-- ==== Sys2Proof/Machine/Loc.lean ====
section
/-! DEFINITION. Locus: the tick, tracks and steps, actions, counters, ramp generators, holds and aborts, and scheduled
commits (spec/09_locus_recipes.md). -/

namespace Sys2Proof.Machine

/-! ### The parts of the state -/

/-- A track that has not started. -/
def trackIdle : TrackSt := ⟨[], [], 0, 0, false, 0, 0, 0, []⟩

/-- Track `t`. -/
def State.track (s : State) (t : Nat) : TrackSt := tget trackIdle s.loc.tracks t

/-- The state with track `t` replaced. -/
def State.setTrack (s : State) (t : Nat) (x : TrackSt) : State :=
  { s with loc := { s.loc with tracks := tset trackIdle s.loc.tracks t x } }

/-- STATE of a track: 0 IDLE, 1 RUN, 2 WAIT_SCHED, 3 HELD, 4 ENDED, 5 ABORTED. -/
def State.trkState (s : State) (t : Nat) : Nat := s.fld Fld.LOC_TSTAT_STATE t 0

/-- The track runs its abort chain. -/
def State.aborting (s : State) (t : Nat) : Bool := s.bit Fld.LOC_TSTAT_ABORTING t 0

/-- TRK_ENABLE. -/
def State.trkEn (s : State) (t : Nat) : Bool := s.cf Cf.LOC_TRK_ENABLE t 0 == 1

/-- A track field in force (R292): 1 TIMING, 2 ABORT_STEP, 3 HOLD_BIT, 4 ABORT_BIT, 5 VTX_EN. -/
def State.tf' (s : State) (t k : Nat) : Nat :=
  match (s.track t).flds with
  | [] => s.cfN ⟨8, k⟩ t
  | l => (l.getD (k - 1) 0).toNat

/-- The fields as committed. -/
def State.trkFlds (s : State) (t : Nat) : List Word := [1, 2, 3, 4, 5].map (fun k => s.cf ⟨8, k⟩ t 0)

/-- Word `w` of step `p` in the step table, as committed. -/
def State.stepWord (s : State) (p w : Nat) : Word := s.cf Cf.LOC_STEP 16 (4 * p + w)

/-- Word `w` of action `a`. -/
def State.actWord (s : State) (a w : Nat) : Word := s.cf Cf.LOC_ACTION 16 (4 * a + w)

/-- Whether a step has VALID. -/
def State.stepValid (s : State) (p : Nat) : Bool := p < 4096 && bitOf (s.stepWord p 0) 31

/-- A marker that a track field names reads 1. -/
def State.bitSet (s : State) (k : Nat) : Bool := k < 4096 && s.marker k

/-- LOC_STATUS as the tracks stand. -/
def State.locShow (s : State) : State :=
  let m := fun (p : Nat → Bool) => (List.range 16).foldl (fun n t => if p (s.trkState t) then n + 2 ^ t else n) 0
  (s.setF Fld.LOC_STATUS_HELD 0 0 (m (fun x => x == 3))).setF Fld.LOC_STATUS_ACTIVE 0 0
    (m (fun x => x == 1 || x == 2 || x == 3))

/-- The Locus tick index of an instant (R287). -/
def locTickOf (t : Int) : Nat := (t / 4294967296 / 100000).toNat

/-! ### Counters (R299 to R301) -/

/-- The value of a counter. -/
def State.cnt (s : State) (c : Nat) : Int :=
  let v := s.fld Fld.LOC_CNT_VALUE c 0
  if v < 32768 then v else (v : Int) - 65536

/-- A counter held to 16 bits. -/
def satInt16 (v : Int) : Int := if v < -32768 then -32768 else if 32767 < v then 32767 else v

/-- A counter takes a value; a saturating change logs event 0x2209. -/
def State.cntSet (s : State) (c : Nat) (v : Int) : State :=
  let w := satInt16 v
  let s1 := s.setF Fld.LOC_CNT_VALUE c 0 (w % 65536).toNat
  if w = v then s1 else s1.log 0x2209 c (wInt w)

/-- One counter write of step 1; its item completes with the value after it and the stamp of the tick. An aborted item
has no effect. -/
def State.cntOp (s : State) (st : Stamp) (o : CntOp) : State :=
  let it := match o.item with
    | some k => (s.flight k.1 k.2).map (fun x => x.item)
    | none => none
  if o.item.isSome ∧ it.isNone then s
  else if !(s.bit Fld.LOC_CNT_DEF o.ctr 0) then
    match it with
    | some i => s.completeAt i st stState 4 0 0 0
    | none => s
  else
    let cur := s.cnt o.ctr
    let s1 := s.cntSet o.ctr (if o.kind = 0 then cur - o.val else if o.kind = 1 then o.val else cur + o.val)
    match it with
    | some i => s1.completeAt i st stDone (wInt (s1.cnt o.ctr)) 0 0 0
    | none => s1

/-- The counter writes of a tick; one for which the redo list has no room waits for the next (R90). -/
def State.cntOps (st : Stamp) : List CntOp → State → State
  | [], s => s
  | o :: os, s =>
    if o.item.any (fun k => s.redoFull k.1 k.2) then
      State.cntOps st os { s with loc := { s.loc with cq := s.loc.cq ++ [o] } }
    else State.cntOps st os (s.cntOp st o)

/-- A counter write joins those of the next tick. -/
def State.cntPut (s : State) (o : CntOp) : State := { s with loc := { s.loc with cq := s.loc.cq ++ [o] } }

/-! ### Ramp generators (R302 to R305) -/

/-- STATE of a generator: 0 FREE, 1 RUN, 2 FROZEN. -/
def State.rampState (s : State) (g : Nat) : Nat := s.fld Fld.LOC_RAMP_CTRL_STATE g 0

/-- The generators that are not free, in ascending order. -/
def State.ramps (s : State) : List Nat := (List.range 256).filter (fun g => s.rampState g != 0)

/-- The generator that ramps a loop. -/
def State.rampOf (s : State) (l : Nat) : Option Nat := s.ramps.find? (fun g => s.fld Fld.LOC_RAMP_CTRL_LOOP g 0 == l)

/-- LOC_RAMPS.RUNNING. -/
def State.rampShow (s : State) : State := s.setF Fld.LOC_RAMPS_RUNNING 0 0 s.ramps.length

/-- A loop's setpoint target as Locus has left it: a write that waits for the next sample counts. -/
def State.locTarget (s : State) (l : Nat) : Word :=
  (s.loop l).reqs.foldl (fun v r => if r.kind = 1 then r.val else v) (s.loop l).sp

/-- Locus writes a loop's setpoint target (R268); a later write before the sample replaces it. -/
def State.locSet (s : State) (l : Nat) (v : Word) : State :=
  let p := s.loop l
  s.setLoop l { p with reqs := p.reqs.filter (fun r => !(r.kind == 1 && r.locus)) ++ [⟨1, v, none, true⟩] }

/-- A generator becomes free. -/
def State.rampFree (s : State) (g : Nat) : State :=
  let l := s.fld Fld.LOC_RAMP_CTRL_LOOP g 0
  let s1 := (s.wr Reg.LOC_RAMP_CTRL g 0 0).rampShow
  (s1.setLoop l { s1.loop l with ramp := false }).tanShow l

/-- Any ramp on a loop stops. -/
def State.rampStop (s : State) (l : Nat) : State :=
  match s.rampOf l with
  | some g => s.rampFree g
  | none => s

/-- The generators of a track. -/
def State.trkRamps (s : State) (t : Nat) : List Nat := s.ramps.filter (fun g => s.fld Fld.LOC_RAMP_CTRL_TRACK g 0 == t)

/-- Every generator of a track stops (R304). -/
def State.rampsStop (s : State) (t : Nat) : State := (s.trkRamps t).foldl (fun s g => s.rampFree g) s

/-- The generators of a track become FROZEN (2) or run on (1) from the tick after `n`. -/
def State.rampsTo (s : State) (t st n : Nat) : State :=
  (s.trkRamps t).foldl (fun s g =>
    let s1 := s.setF Fld.LOC_RAMP_CTRL_STATE g 0 st
    { s1 with loc := { s1.loc with born := tset 0 s1.loc.born g (n + 1) } }) s
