-- ==== Sys2Proof/Machine/Deps.lean ====
section
/-! DEFINITION. Validation of configuration values: ranges, dependencies, budgets and table capacities (R141 to R156,
R169, and the field tables of the blocks' chapters). -/

namespace Sys2Proof.Machine

/-! ### Values under validation -/

/-- The machine with the values under validation as its active ones. -/
def Val.view (v : Val) (s : State) : State := { s with cfg := { s.cfg with active := v.tab } }

/-- A value as it will stand. -/
def Val.get (v : Val) (k : Nat) : Word := tabGet cfgDefault v.tab k

/-- Whether a clamp is that of a field. -/
def Clamp.isOf (c : Clamp) (k : Nat) : Bool := cfgKey c.block c.inst c.fld c.elem == k

/-- A number put in its place in an ascending list without repeats. -/
def addSorted (x : Nat) : List Nat → List Nat
  | [] => [x]
  | y :: ys => if x = y then y :: ys else if x < y then x :: y :: ys else y :: addSorted x ys

/-- A field or element takes a clamped value: one report each, at the place of its first clamp (R156). -/
def Val.clamp (v : Val) (flt : Bool) (k : Nat) (new : Word) (reason : Nat) (cause : Word) : Val :=
  let cs := if v.clamps.any (fun c => c.isOf k) then
      v.clamps.map (fun c => if c.isOf k then { c with reason := reason, app := new, cause := cause } else c)
    else v.clamps ++ [⟨flt, reason, keyBlock k, keyFld k, keyElem k, keyInst k, v.get k, new, cause⟩]
  { v with tab := tabSet cfgDefault v.tab k new, clamps := cs }

/-- CAUSE of a dependency: the block and field that constrained the value. -/
def cause (b f : Nat) : Word := w32 (b * 65536 + f)

/-- A value held by a dependency; nothing happens when it stands. -/
def Val.dep (v : Val) (flt : Bool) (k : Nat) (new : Word) (c : Word) : Val :=
  if new = v.get k then v else v.clamp flt k new 2 c

/-- The value that was requested of a field: the one staged, or for a field that is checked again its active one; a clamp
that has acted on it keeps it (R156). -/
def Val.asked (v : Val) (k : Nat) : Word :=
  match v.clamps.find? (fun c => c.isOf k) with
  | some c => c.req
  | none => v.get k

/-- The entry for a field or element that is left out of an image, with reason OMITTED (R169). -/
def Val.omitted (v : Val) (k : Nat) : Clamp :=
  ⟨false, 5, keyBlock k, keyFld k, keyElem k, keyInst k, v.asked k, cfgDefault k, 0⟩

/-- A field that cannot be clamped rejects the item (R152). While an image is loaded it is left out instead and takes its
default (R169): a table field as a whole, each element that the image gave it with an entry of its own (DESIGN CHOICE: R169
does not say whether one bad element leaves out the element or the field; notes/assumptions/137.md). -/
def Val.reject (v : Val) (k : Nat) (req : Word) : Val :=
  if v.load then
    let mine := fun (x : Nat) => x / 65536 == k / 65536
    let ks := v.tab.foldl (fun l kv => if mine kv.1 then addSorted kv.1 l else l) [k]
    { v with tab := v.tab.filter (fun kv => !(mine kv.1)),
             clamps := v.clamps.filter (fun c => !(mine (cfgKey c.block c.inst c.fld c.elem))) ++ ks.map v.omitted }
  else match v.fail with
    | some _ => v
    | none => { v with fail := some (k, req) }

/-- A check that a value passes or that rejects it, with the value requested. -/
def Val.need (v : Val) (k : Nat) (ok : Bool) : Val := if ok then v else v.reject k (v.asked k)

/-! ### Ranges (pass 1: R148, R151, R152) -/

/-- A number held to a range. -/
def holdNat (lo hi n : Nat) : Nat := if n < lo then lo else if hi < n then hi else n

/-- The nearest of ascending values, a tie to the lower. -/
def nearestOf (n : Nat) : List Nat → Nat → Nat
  | [], b => b
  | x :: xs, b =>
    let dist := fun (a : Nat) => if a < n then n - a else a - n
    nearestOf n xs (if dist x < dist b then x else b)

/-- A binary32 held to a range; none for NaN. -/
def holdF (lo hi w : Word) : Option Word := if isNan32 w then none else some (clamp32 lo hi w)

/-- The nearest legal value of a field kind; none where the value cannot be clamped. -/
def rangeOf (k : FieldKind) (w : Word) : Option Word :=
  let n := w.toNat
  match k with
  | .int lo hi => some (w32 (holdNat lo hi n))
  | .sint lo hi => some (if sInt w < lo then wInt lo else if hi < sInt w then wInt hi else w)
  | .intOr lo hi x =>
    if n = x then some w
    else if n ≤ hi then some (w32 (holdNat lo hi n))
    else some (w32 (if x < n then x else if 2 * n ≤ hi + x then hi else x))
  | .step lo hi st =>
    let d := n / st * st
    some (w32 (holdNat lo hi (if n - d ≤ d + st - n then d else d + st)))
  | .set vals => some (w32 (nearestOf n vals (vals.headD 0)))
  | .enum codes => if codes.contains n then some w else none
  | .f32 lo hi => holdF lo hi w
  | .f32any => holdF 0xFF7FFFFF 0x7F7FFFFF w
  | .any => some w
  | .fbsp => if n = 0 ∨ (256 ≤ n ∧ n < 512) then some w else none
  | .route01 => if n ≤ 1 then some 0 else if n = 2 then some w else none
  | .deadline => some (w32 (if n ≤ 2 then 0 else if n < 5 then 5 else if 100000 < n then 100000 else n))
  | .arcBoot =>
    let m := w &&& 0x00FF00FF
    some (if bitsOf m 16 8 = 0 then m + 0x10000 else m)
  | .trgSrc =>
    let kd := bitsOf w 28 4
    let op := bitsOf w 0 28
    if 5 < kd ∨ (kd = 1 ∧ 127 < op) ∨ (kd = 2 ∧ 31 < op) ∨ (kd = 3 ∧ 65535 < op) then none else some w
  | .table => some w

/-- The Vertex sources that are reserved (R352). -/
def srcReserved (n : Nat) : Bool := (49 ≤ n && n ≤ 63) || (113 ≤ n && n ≤ 119) || (140 ≤ n && n ≤ 143)

/-- The bits of a QINIT element that name output bits (R326). -/
def qinitMask (e : Nat) : Word := if e < 4 then 0xFFFFFFFF else if e = 4 then 0xF else if e = 8 then 0xFFFF else 0

/-- The nearest legal value of a table element (R333, R336, R337, R349, R371, R425, R478, R533); reserved bits are
cleared (DEDUCED, notes/assumptions/14.md). -/
def State.tableRange (s : State) (b f e : Nat) (w : Word) : Option Word :=
  if b = 0xF ∧ f = 0x200 then
    if e < 128 then (if w = 0 then some w else none)
    else
      let kd := bitsOf w 28 4
      if 3 < kd ∨ (kd = 3 ∧ bitsOf w 8 2 = 3) then none else some w
  else if b = 0xF ∧ f = 0x201 then some (w &&& 0x80000000)
  else if b = 0xF ∧ f = 0x202 then
    some (w32 (let n := holdNat 1 31 w.toNat; if n = 16 then 15 else n))
  else if b = 0xF ∧ f = 0x203 then (if s.coFloat e then holdF 0xFF7FFFFF 0x7F7FFFFF w else some w)
  else if b = 0xD ∧ f = 0x104 then some (w &&& 0x803FFFFF)
  else if b = 0x9 ∧ f = 0x104 then
    let k := e % 4
    if k = 0 then some (w &&& 0x80000FFF)
    else if k = 1 then (if bitsOf w 4 2 = 3 then none else some (w &&& 0x31))
    else if k = 2 then holdF 0xFF7FFFFF 0x7F7FFFFF w
    else holdF 0 0x4E6E6B28 w
  else if b = 0x9 ∧ f = 0x106 then some (w &&& qinitMask e)
  else if b = 0x9 ∧ (f = 0x107 ∨ f = 0x109) then some (w &&& 0x80000FFF)
  else if b = 0x8 ∧ f = 0x100 then some (w &&& 0x8000FFFF)
  else if b = 0x6 ∧ f = 0x100 then
    if e % 2 = 0 then
      if bitOf w 31 ∧ srcReserved (e / 2) then none
      else some (putBits (w &&& 0x803F3FFF) 0 14 (holdNat 1 8192 (bitsOf w 0 14)))
    else some (putBits (w &&& 0xFFF007FF) 0 11 (holdNat 1 1024 (bitsOf w 0 11)))
  else if b = 0xB ∧ f = 0x200 then some (w &&& 0x800FFFFF)
  else some w

/-- The elements of a table field that fit (R154): those beyond are refused in pass 4, or reject the Lattice program. -/
def tableCap (b f : Nat) : Option (Nat × Nat) :=
  if b = 0xF ∧ f = 0x200 then some (4096, 1)
  else if b = 0x8 ∧ f = 0x100 then some (1024, 2)
  else if b = 0x8 ∧ f = 0x102 then some (16384, 4)
  else if b = 0x9 ∧ f = 0x100 then some (16384, 6)
  else none

/-- Whether an element lies beyond its table. -/
def overCap (k : Nat) : Bool :=
  match tableCap (keyBlock k) (keyFld k) with
  | some c => c.1 ≤ keyElem k
  | none => false

/-- Whether a field's values are binary32. -/
def State.isFloat (s : State) (k : Nat) : Bool :=
  let b := keyBlock k
  let f := keyFld k
  match (fieldRow b (keyInst k) f).map FieldRow.kind with
  | some (.f32 _ _) => true
  | some .f32any => true
  | some .table =>
    (b == 9 && f == 0x104 && 2 ≤ keyElem k % 4) || (b == 9 && f == 0x108 && isAO (s.chMode (keyElem k))) ||
      (b == 0xF && f == 0x203 && s.coFloat (keyElem k))
  | _ => false

/-- Pass 1 on one staged field or element. -/
def State.pass1 (s : State) (v : Val) (k : Nat) : Val :=
  let w := v.get k
  let b := keyBlock k
  let f := keyFld k
  let t := v.view s
  if overCap k then v
  else
    let r := match (fieldRow b (keyInst k) f).map FieldRow.kind with
      | some .table => t.tableRange b f (keyElem k) w
      | some kd => rangeOf kd w
      | none => some w
    match r with
    | none => v.reject k w
    | some x => if x = w then v else v.clamp (t.isFloat k) k x 1 0

/-! ### Helpers of pass 2 -/

/-- The instances of a block that some key names, ascending. -/
def instsOf (b : Nat) (ks : List Nat) : List Nat :=
  (ks.filter (fun k => keyBlock k == b)).foldl (fun l k => addSorted (keyInst k) l) []

/-- The elements of a table field that the values list. -/
def Val.elems (v : Val) (b i f : Nat) : List Nat :=
  v.tab.filterMap (fun kv => if keyBlock kv.1 = b ∧ keyInst kv.1 = i ∧ keyFld kv.1 = f then some (keyElem kv.1) else none)

/-- The coordinate table as it will stand holds a coordinate. -/
def State.hasCoord (t : State) (c : Nat) : Bool := (t.entryOf c).isSome

/-- The coordinate table as it will stand defines an entry. -/
def State.hasEntry (t : State) (e : Nat) : Bool := e < 128 || (e < 4096 && t.ctKind e != 0)

/-! ### FCT (R21, R186, R187, R194, R209, R216, R217, R249, R537) -/

/-- Pass 2 on a channel. `chg` tells of a field whether the item changes it, or stages it with a value that stands for
itself: DI_HYST, which direct writes may have left beyond DI_THR (R163), is checked only with one of the two (R150). -/
def State.depChan (s : State) (chg : Nat → Bool) (v : Val) (ch : Nat) : Val :=
  let key := fun (f : Nat) => cfgKey 0x12 ch f 0
  let v0 := v.need (key 0) (!(s.inPair && v.get (key 0) == 6))
  let m := (v0.get (key 0)).toNat
  let cm := cause 0x12 0
  let ss := v0.get (key 2)
  let v1 := if (isAO m && ss == 1) || (m == 8 && ss == 3) then v0.dep false (key 2) 0 cm else v0
  let v2 := if isAO m then v1.dep true (key 3) (clamp32 (modeLo m) (modeHi m) (v1.get (key 3))) cm else v1
  let thr := (v2.get (key 6)).toNat
  let v3 := if (chg (key 6) || chg (key 7)) && decide (thr < (v2.get (key 7)).toNat + 5) then v2.dep false (key 7) (w32 (thr - 5)) (cause 0x12 6) else v2
  let v4 := if chg (key 0x10) || chg (key 0) then
      if !(isAI m) then v3.dep false (key 0x10) 0 cm
      else if v3.get (key 0x10) = 0 then v3.dep false (key 0x10) 1 cm else v3
    else v3
  if m = 3 then v4 else v4.dep false (key 0x14) 0 cm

Exercise instructions ▸
Retype the records above from the very first line down to the line with "def State.locShow (s", keeping both of those lines. Include nothing beyond them.

Answer to this problem ▸
-- ==== Sys2Proof/Machine/Loc.lean ====
section
/-! DEFINITION. Locus: the tick, tracks and steps, actions, counters, ramp generators, holds and aborts, and scheduled
commits (spec/09_locus_recipes.md). -/

namespace Sys2Proof.Machine

/-! ### The parts of the state -/

/-- A track that has not started. -/
def trackIdle : TrackSt := ⟨[], [], 0, 0, false, 0, 0, 0, []⟩

/-- Track `t`. -/
def State.track (s : State) (t : Nat) : TrackSt := tget trackIdle s.loc.tracks t

/-- The state with track `t` replaced. -/
def State.setTrack (s : State) (t : Nat) (x : TrackSt) : State :=
  { s with loc := { s.loc with tracks := tset trackIdle s.loc.tracks t x } }

/-- STATE of a track: 0 IDLE, 1 RUN, 2 WAIT_SCHED, 3 HELD, 4 ENDED, 5 ABORTED. -/
def State.trkState (s : State) (t : Nat) : Nat := s.fld Fld.LOC_TSTAT_STATE t 0

/-- The track runs its abort chain. -/
def State.aborting (s : State) (t : Nat) : Bool := s.bit Fld.LOC_TSTAT_ABORTING t 0

/-- TRK_ENABLE. -/
def State.trkEn (s : State) (t : Nat) : Bool := s.cf Cf.LOC_TRK_ENABLE t 0 == 1

/-- A track field in force (R292): 1 TIMING, 2 ABORT_STEP, 3 HOLD_BIT, 4 ABORT_BIT, 5 VTX_EN. -/
def State.tf' (s : State) (t k : Nat) : Nat :=
  match (s.track t).flds with
  | [] => s.cfN ⟨8, k⟩ t
  | l => (l.getD (k - 1) 0).toNat

/-- The fields as committed. -/
def State.trkFlds (s : State) (t : Nat) : List Word := [1, 2, 3, 4, 5].map (fun k => s.cf ⟨8, k⟩ t 0)

/-- Word `w` of step `p` in the step table, as committed. -/
def State.stepWord (s : State) (p w : Nat) : Word := s.cf Cf.LOC_STEP 16 (4 * p + w)

/-- Word `w` of action `a`. -/
def State.actWord (s : State) (a w : Nat) : Word := s.cf Cf.LOC_ACTION 16 (4 * a + w)

/-- Whether a step has VALID. -/
def State.stepValid (s : State) (p : Nat) : Bool := p < 4096 && bitOf (s.stepWord p 0) 31

/-- A marker that a track field names reads 1. -/
def State.bitSet (s : State) (k : Nat) : Bool := k < 4096 && s.marker k

/-- LOC_STATUS as the tracks stand. -/
def State.locShow (s : State) : State :=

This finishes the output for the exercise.